EXERCISE INSTRUCTIONS
From the data below, copy exactly the lines that lie between the one holding "def laneImage (i" and the one holding "takes (R139). -/", including both, and nothing more.

=== Begin Enclosure ===

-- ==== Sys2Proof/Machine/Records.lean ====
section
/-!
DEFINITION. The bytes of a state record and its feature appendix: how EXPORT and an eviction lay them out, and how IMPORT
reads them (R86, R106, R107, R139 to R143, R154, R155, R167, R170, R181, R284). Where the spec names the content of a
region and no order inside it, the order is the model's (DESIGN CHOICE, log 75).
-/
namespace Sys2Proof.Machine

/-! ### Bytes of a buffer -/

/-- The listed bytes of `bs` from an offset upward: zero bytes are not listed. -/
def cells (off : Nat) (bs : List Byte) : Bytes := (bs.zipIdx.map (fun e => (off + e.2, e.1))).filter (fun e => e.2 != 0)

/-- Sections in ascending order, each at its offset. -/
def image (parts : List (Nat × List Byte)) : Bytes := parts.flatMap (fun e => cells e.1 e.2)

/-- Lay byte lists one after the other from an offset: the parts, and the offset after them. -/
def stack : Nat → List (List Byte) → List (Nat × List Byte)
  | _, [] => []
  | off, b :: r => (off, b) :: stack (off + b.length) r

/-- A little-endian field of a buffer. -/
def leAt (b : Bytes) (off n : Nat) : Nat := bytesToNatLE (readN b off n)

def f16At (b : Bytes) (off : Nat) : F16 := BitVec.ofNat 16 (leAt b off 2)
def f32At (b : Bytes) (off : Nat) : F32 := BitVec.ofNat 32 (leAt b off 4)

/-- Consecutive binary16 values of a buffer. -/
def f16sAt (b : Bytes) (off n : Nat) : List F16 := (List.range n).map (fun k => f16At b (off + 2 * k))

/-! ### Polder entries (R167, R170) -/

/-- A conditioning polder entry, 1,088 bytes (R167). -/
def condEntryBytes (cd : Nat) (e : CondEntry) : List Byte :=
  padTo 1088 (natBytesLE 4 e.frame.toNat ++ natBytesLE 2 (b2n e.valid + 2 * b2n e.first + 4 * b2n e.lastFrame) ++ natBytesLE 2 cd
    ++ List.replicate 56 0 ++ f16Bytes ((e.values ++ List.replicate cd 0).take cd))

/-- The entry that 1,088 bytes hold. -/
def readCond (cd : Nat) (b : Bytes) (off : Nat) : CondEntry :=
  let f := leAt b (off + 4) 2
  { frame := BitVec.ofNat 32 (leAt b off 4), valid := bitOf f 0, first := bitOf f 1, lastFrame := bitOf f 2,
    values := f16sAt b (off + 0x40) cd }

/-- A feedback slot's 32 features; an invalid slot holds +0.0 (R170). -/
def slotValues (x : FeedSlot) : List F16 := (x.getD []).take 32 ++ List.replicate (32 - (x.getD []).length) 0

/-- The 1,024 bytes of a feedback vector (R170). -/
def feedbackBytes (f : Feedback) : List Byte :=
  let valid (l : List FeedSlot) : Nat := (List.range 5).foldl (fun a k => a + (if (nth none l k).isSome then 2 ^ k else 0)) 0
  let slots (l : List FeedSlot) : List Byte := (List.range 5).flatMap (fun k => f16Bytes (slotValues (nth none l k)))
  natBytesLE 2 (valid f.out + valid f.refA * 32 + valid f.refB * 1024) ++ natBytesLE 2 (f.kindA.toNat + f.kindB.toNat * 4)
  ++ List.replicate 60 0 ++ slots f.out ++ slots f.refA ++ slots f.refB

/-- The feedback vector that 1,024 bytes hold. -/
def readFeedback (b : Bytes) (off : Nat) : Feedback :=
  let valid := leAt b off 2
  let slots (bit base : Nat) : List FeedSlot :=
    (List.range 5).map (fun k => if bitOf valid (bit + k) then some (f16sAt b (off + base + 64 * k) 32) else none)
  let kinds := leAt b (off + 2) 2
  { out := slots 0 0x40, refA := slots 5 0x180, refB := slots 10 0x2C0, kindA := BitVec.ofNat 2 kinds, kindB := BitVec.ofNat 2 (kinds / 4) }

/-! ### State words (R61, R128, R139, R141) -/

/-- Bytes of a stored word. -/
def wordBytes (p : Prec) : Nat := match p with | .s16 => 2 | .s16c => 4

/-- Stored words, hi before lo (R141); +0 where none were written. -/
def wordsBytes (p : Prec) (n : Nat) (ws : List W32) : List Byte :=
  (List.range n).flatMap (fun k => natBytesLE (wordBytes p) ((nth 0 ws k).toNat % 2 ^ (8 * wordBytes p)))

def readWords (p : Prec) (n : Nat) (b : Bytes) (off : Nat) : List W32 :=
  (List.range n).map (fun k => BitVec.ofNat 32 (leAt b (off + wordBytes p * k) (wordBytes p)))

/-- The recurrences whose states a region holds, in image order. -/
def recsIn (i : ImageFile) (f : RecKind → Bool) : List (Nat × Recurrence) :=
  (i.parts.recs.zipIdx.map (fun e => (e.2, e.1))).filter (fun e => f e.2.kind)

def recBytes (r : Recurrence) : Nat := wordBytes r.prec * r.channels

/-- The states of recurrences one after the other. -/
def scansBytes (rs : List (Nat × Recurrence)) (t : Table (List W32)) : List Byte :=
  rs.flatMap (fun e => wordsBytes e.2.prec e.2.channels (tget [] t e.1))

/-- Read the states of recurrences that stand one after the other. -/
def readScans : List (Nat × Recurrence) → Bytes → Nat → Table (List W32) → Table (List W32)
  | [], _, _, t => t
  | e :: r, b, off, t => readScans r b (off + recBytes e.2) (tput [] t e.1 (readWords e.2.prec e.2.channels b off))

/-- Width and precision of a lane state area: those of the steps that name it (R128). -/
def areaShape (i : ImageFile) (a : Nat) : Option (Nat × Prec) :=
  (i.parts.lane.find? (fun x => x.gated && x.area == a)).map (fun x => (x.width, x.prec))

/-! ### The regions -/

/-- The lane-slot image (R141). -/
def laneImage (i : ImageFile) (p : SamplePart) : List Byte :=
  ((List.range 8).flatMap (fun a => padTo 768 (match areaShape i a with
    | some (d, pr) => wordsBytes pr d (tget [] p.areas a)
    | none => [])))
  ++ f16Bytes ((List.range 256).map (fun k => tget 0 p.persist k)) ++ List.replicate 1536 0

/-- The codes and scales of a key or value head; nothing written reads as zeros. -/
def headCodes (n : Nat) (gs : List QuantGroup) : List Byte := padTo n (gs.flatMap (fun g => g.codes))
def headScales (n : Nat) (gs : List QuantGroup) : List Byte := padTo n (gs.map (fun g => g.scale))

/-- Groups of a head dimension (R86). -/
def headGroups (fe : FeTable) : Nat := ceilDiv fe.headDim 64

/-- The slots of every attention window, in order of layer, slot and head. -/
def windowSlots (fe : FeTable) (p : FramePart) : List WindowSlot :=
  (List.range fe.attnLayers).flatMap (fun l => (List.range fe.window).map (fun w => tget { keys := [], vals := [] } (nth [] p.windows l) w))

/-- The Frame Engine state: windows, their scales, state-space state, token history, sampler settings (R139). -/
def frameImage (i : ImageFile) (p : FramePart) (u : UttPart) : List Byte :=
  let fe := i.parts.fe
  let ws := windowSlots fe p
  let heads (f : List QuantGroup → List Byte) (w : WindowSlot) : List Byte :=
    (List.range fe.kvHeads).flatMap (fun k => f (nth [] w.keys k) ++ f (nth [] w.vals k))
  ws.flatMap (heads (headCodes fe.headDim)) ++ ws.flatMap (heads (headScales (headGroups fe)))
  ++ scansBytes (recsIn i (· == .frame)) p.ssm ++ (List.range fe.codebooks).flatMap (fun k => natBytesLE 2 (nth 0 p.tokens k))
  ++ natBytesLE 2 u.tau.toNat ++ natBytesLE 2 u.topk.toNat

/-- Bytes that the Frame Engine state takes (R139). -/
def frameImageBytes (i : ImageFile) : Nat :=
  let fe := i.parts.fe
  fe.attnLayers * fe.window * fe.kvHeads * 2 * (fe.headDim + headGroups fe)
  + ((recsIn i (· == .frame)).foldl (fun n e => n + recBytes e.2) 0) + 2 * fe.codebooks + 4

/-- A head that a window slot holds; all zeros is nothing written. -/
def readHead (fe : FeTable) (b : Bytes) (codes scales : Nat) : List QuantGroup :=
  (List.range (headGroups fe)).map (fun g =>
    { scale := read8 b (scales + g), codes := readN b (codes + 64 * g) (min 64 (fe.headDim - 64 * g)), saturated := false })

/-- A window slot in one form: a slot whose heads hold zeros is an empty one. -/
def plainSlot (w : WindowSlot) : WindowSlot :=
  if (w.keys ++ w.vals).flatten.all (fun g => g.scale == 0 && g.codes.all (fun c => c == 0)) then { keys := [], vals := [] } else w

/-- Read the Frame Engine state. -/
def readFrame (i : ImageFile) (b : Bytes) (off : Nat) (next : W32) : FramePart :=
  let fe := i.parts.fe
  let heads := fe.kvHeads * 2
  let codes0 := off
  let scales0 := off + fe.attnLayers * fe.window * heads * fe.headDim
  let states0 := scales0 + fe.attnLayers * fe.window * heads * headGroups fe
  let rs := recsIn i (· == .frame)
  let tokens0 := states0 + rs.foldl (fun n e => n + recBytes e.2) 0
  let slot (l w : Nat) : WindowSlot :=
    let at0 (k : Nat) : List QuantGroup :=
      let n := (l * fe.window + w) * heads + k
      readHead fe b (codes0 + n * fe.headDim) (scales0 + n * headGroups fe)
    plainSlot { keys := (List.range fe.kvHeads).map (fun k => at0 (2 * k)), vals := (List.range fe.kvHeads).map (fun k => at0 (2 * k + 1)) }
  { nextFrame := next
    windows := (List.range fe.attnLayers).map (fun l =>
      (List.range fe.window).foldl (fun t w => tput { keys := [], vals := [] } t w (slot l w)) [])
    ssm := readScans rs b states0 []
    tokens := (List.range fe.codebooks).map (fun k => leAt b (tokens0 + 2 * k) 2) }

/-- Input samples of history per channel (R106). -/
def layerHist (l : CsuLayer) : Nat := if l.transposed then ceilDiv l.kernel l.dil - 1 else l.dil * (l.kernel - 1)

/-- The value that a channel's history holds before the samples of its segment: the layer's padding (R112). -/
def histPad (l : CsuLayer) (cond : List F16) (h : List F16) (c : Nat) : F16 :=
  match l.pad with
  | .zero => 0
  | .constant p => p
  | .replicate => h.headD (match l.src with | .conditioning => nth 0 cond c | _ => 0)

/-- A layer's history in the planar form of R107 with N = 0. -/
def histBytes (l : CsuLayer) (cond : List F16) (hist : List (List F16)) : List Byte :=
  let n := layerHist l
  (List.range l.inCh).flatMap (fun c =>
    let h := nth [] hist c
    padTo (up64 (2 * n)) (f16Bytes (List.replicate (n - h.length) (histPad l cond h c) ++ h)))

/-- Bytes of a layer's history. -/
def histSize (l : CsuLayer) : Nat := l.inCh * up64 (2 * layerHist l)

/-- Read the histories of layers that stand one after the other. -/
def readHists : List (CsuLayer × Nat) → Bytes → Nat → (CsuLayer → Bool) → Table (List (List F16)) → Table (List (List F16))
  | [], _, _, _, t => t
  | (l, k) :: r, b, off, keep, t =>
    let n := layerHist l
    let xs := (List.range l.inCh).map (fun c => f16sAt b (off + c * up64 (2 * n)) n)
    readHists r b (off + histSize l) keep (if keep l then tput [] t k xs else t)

=== End Enclosure ===

PROBLEM SOLUTION
def laneImage (i : ImageFile) (p : SamplePart) : List Byte :=
  ((List.range 8).flatMap (fun a => padTo 768 (match areaShape i a with
    | some (d, pr) => wordsBytes pr d (tget [] p.areas a)
    | none => [])))
  ++ f16Bytes ((List.range 256).map (fun k => tget 0 p.persist k)) ++ List.replicate 1536 0

/-- The codes and scales of a key or value head; nothing written reads as zeros. -/
def headCodes (n : Nat) (gs : List QuantGroup) : List Byte := padTo n (gs.flatMap (fun g => g.codes))
def headScales (n : Nat) (gs : List QuantGroup) : List Byte := padTo n (gs.map (fun g => g.scale))

/-- Groups of a head dimension (R86). -/
def headGroups (fe : FeTable) : Nat := ceilDiv fe.headDim 64

/-- The slots of every attention window, in order of layer, slot and head. -/
def windowSlots (fe : FeTable) (p : FramePart) : List WindowSlot :=
  (List.range fe.attnLayers).flatMap (fun l => (List.range fe.window).map (fun w => tget { keys := [], vals := [] } (nth [] p.windows l) w))

/-- The Frame Engine state: windows, their scales, state-space state, token history, sampler settings (R139). -/
def frameImage (i : ImageFile) (p : FramePart) (u : UttPart) : List Byte :=
  let fe := i.parts.fe
  let ws := windowSlots fe p
  let heads (f : List QuantGroup → List Byte) (w : WindowSlot) : List Byte :=
    (List.range fe.kvHeads).flatMap (fun k => f (nth [] w.keys k) ++ f (nth [] w.vals k))
  ws.flatMap (heads (headCodes fe.headDim)) ++ ws.flatMap (heads (headScales (headGroups fe)))
  ++ scansBytes (recsIn i (· == .frame)) p.ssm ++ (List.range fe.codebooks).flatMap (fun k => natBytesLE 2 (nth 0 p.tokens k))
  ++ natBytesLE 2 u.tau.toNat ++ natBytesLE 2 u.topk.toNat

/-- Bytes that the Frame Engine state takes (R139). -/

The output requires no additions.